Evidence-reviewed. Citations throughout.

The most dangerous thing about a wrong answer is not that it is wrong. It is that it sounds confident. In orthopaedic practice, this problem has a name everyone recognises: the missed scaphoid. A normal-looking X-ray. An unremarkable report. A patient who returns six weeks later with avascular necrosis and a question nobody wants to answer. The reason scaphoid fractures generate claims and end careers is not that they are easy to miss — it is that they look easy to exclude.

A recent study testing multimodal large language models on hand fracture detection has surfaced exactly this failure mode at the AI level, and the findings are worth examining carefully before these tools get anywhere near your on-call workflow.


The study

Güler et al. (2026, Diagnostics; PMID 41681742) evaluated four multimodal LLMs — GPT-5 Pro, Gemini 2.5 Pro, Claude Sonnet 4.5, and Mistral Medium 3.1 — on their ability to detect hand and wrist fractures from plain radiographs. The task is clinically relevant: hand and wrist imaging makes up a significant proportion of emergency and on-call orthopaedic workload, and multimodal models capable of processing images alongside text are now sufficiently capable to be discussed seriously as clinical decision support tools.

Sixty-five adult patients with confirmed hand fractures were included: 30 phalangeal, 30 metacarpal, and 5 scaphoid. Each image was independently analysed five times per model using identical zero-shot prompts — 1,300 total inferences. Performance varied significantly across models and, critically, the relationship between accuracy and confidence differed in ways that matter clinically.


The results — and why they require careful reading

GPT-5 Pro performed best: 64.3% accuracy with strong intra-model consistency (Fleiss’ κ = 0.71). Gemini 2.5 Pro followed: 56.9% accuracy, κ = 0.57. These figures are modest, but the failure pattern is at least partially coherent — what the model gets wrong, it gets wrong consistently enough that the errors might be characterised and anticipated.

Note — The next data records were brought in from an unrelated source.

/-- The CAP word of a core's capability record: where it lies, and what memory holds. -/
def capWord (s : State) (k n : Nat) : Option (Nat × Nat) :=
  ((capRecord s k n).bind fun v => sysAddr s k v).map fun a => (a, getLe s.mem a 4)

/-- Stores that have changed CAP words take effect on their cores (R315): `s` is the state after them. A record that they have
moved to another frame is no store of CAP. -/
def capHook (before s : State) (k : Nat) : State :=
  if (before.part k).caplist = 0 then s
  else (upFrom 0 256).foldl (fun (t : State) n =>
    match capWord before k n, capWord s k n with
    | some a, some b => if a.1 ≠ b.1 ∨ a = b then t else setCap t n (BitVec.ofNat 32 b.2)
    | some _, none => t
    | none, _ => t) s

/-- Stores that reach no level record take effect on the CAP words they change, in whatever partition: those of a committed
escrow iteration, which the Commons defers (R200). -/
def capsHook (before s : State) : State :=
  if s.mem = before.mem then s else (upFrom 0 before.nparts).foldl (fun u k => capHook before u k) s

/-- What an agent's stores do besides writing memory, in whatever partition they land: level records they cancel, and CAP
words they change. -/
def levelHook (before s : State) : State :=
  (upFrom 0 before.nparts).foldl (fun u k => capHook before (cancelHook before u k) k) s

/-- Follow a computation's stores with the cancels they make, also where it ends early. -/
def withLevels (m : M Unit) : M Unit :=
  ExceptT.mk fun s => ((m.run s).1, levelHook s (m.run s).2)

/-- LEVEL_CANCEL_STORE (R332): an agent stores a level record's counter word. -/
def execLevelCancelStore (addr val : Word) (s : State) : Host.Outcome State Fault Refusal :=
  match levelAddr s s.pidx addr with
  | none => .next s
  | some a =>
    let was := levelCancelled s a
    let t := sysPut s s.pidx a 8 val.toNat
    .next (if !was && val.getLsbD 62 then cancelLevel t s.pidx addr else t)

/-- RING_PRODUCER_LEAVE (R296): exited strands whose last `cring` into the ring has completed leave PROD. -/
def execRingProducerLeave (k : Nat) (ring : Word) (s : State) : Host.Outcome State Fault Refusal :=
  let refs := (s.part k).launches.flatMap fun l => (l.strands.filter fun t =>
    decide (t.st = .exited) && t.leaving.contains ring).map fun t => (⟨l.serial, t.stage, t.idx⟩ : SRef)
  .next (refs.foldl (fun u r => leaveRings u k r) s)

end Sys2Proof.Machine
end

Mistral Medium 3.1 showed a different and more alarming pattern: accuracy of only 38.5%, but extremely high intra-model agreement (κ = 0.88). The model was consistently giving the same answers — and consistently wrong. The paper describes this explicitly as “confident hallucination”: systematic bias rather than random error. A tool that confidently reproduces the same incorrect answer every time it is asked is not just unhelpful — it creates a false impression of reliability.

Claude Sonnet 4.5 showed a third pattern: low accuracy (33.8%) combined with low consistency (κ = 0.33), reflecting instability — different wrong answers on repeated runs of the same image. Neither accurate nor reliable.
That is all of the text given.